A study of gene expression in the living human brain.
Lora E LiharskaYou Jeong ParkKimia ZiafatLillian WilkinsHannah SilkLisa M LinaresRyan C ThompsonEric VornholtBrendan SullivanVanessa CohenPrashant KotaClaudia FengEsther ChengJessica S JohnsonMarysia-Kolbe RiederJia HuangJoseph ScarpaJairo PolancoEmily MoyaAlice HashemiJaroslav BendlGabriel E HoffmanPanos RoussosMatthew A LevinGirish N NadkarniRobert SebraJohn CraryPamela SklarEric E SchadtNoam D BeckmannBrian H KopellAlexander W CharneyPublished in: medRxiv : the preprint server for health sciences (2023)
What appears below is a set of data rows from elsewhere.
/-! ### The store -/

/-- R170, R171, R175: SAVE_PROFILES is refused while the LOCK strap was high, answered BUSY while a save is waiting or under way,
begins at once on an idle store with the runtime copies of that moment, and waits behind a checkpoint write. -/
def Obligations.SaveRequests : Prop :=
  ∀ s : State, takes s →
    (s.straps.lockHigh = true → exec .saveProfiles s = .next (replied s 0x60 .refusedLocked []))
    ∧ (s.straps.lockHigh = false → s.nvs.waitingSave = true ∨ s.nvs.activity.isSaving = true →
      exec .saveProfiles s = .next (replied s 0x60 .busy []))
    ∧ (s.straps.lockHigh = false → s.nvs.waitingSave = false → s.nvs.activity = .idle →
      exec .saveProfiles s =
        .next (replied { s with nvs := { s.nvs with
          activity := .saving { profiles := s.ports.map (·.profile), params := s.cac.params, enables := s.hlk.enables }
          area := none } } 0x60 .ok []))
    ∧ (s.straps.lockHigh = false → s.nvs.waitingSave = false → s.nvs.activity.isWriting = true →
      exec .saveProfiles s = .next (replied { s with nvs := { s.nvs with waitingSave := true } } 0x60 .ok []))

/-- R171, R173, R174, R175: the end of a save and of a checkpoint write, by whether the check word agrees: what becomes of the area,
the slot, the highest sequence and the last save result, STORE_FAULT, and then the next operation, a pending checkpoint before a
waiting save, which takes the runtime copies of that moment. The rest of the store is kept. The checkpoint timer that runs out asks for a checkpoint and restarts with the period of the mode. -/
def Obligations.StoreWritesEnd : Prop :=
  (∀ (s : State) (a : AreaContents) (agrees : Bool), s.StoreSound → s.cond = .running → s.nvs.activity = .saving a →
    answers (exec (.saveEnd agrees) s) fun t =>
      nextBegun { s.nvs with area := if agrees then some a else none, saveResult := if agrees then .done else .failed } t
        ∧ t.hlk = (if agrees then s.hlk else raised s.hlk 15) ∧ t = { s with nvs := t.nvs, hlk := t.hlk })
    ∧ (∀ (s : State) (k : Checkpoint) (agrees : Bool), s.StoreSound → s.cond = .running →
      s.nvs.activity = .writingCheckpoint k →
      answers (exec (.checkpointWriteEnd agrees) s) fun t =>
        nextBegun { s.nvs with
            ring := s.nvs.ring.setIfInBounds s.nvs.lastSlot (if agrees then some k else none)
            highSequence := if agrees then k.sequence else s.nvs.highSequence } t
          ∧ t.hlk = (if agrees then s.hlk else raised s.hlk 15) ∧ t = { s with nvs := t.nvs, hlk := t.hlk })
    ∧ ∀ s : State, s.cond = .running → s.nvs.cpTimer.isSome →
      answers (exec .checkpointTimerExpiry s) fun t =>
        checkpointAsked { s.nvs with cpTimer := some (if s.sup.mode = .outage then 300 else 3600) } t false
          ∧ t = { s with nvs := t.nvs }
A central goal of neuroscience is to advance knowledge of the molecular basis of human brain function. Most molecular studies of the human brain have been performed using tissue from postmortem brain donors rather than living people. The assumption underlying this practice - which had never been rigorously tested prior to this report - is that the postmortem human brain is an appropriate proxy for the living human brain at the molecular level. Here, this assumption is thoroughly challenged for the first time by comparing human prefrontal cortex gene expression between 275 living samples and 243 postmortem samples. Vast differences in gene expression were found between the living and postmortem human brain. Expression levels differed significantly for nearly 80% of genes, and this finding was not a consequence of any potential technical or biological confounders of the gene expression data. Postmortem brain gene expression signatures of Alzheimer's disease, schizophrenia, Parkinson's disease, bipolar disorder, and autism spectrum disorder were shown to be inaccurate representations of disease processes occurring in the living brain. In light of these findings, the use of postmortem tissue as a proxy for living tissue in human brain research should be reconsidered. To advance knowledge of the molecular basis of human brain function, the study of tissue from living people should be prioritized.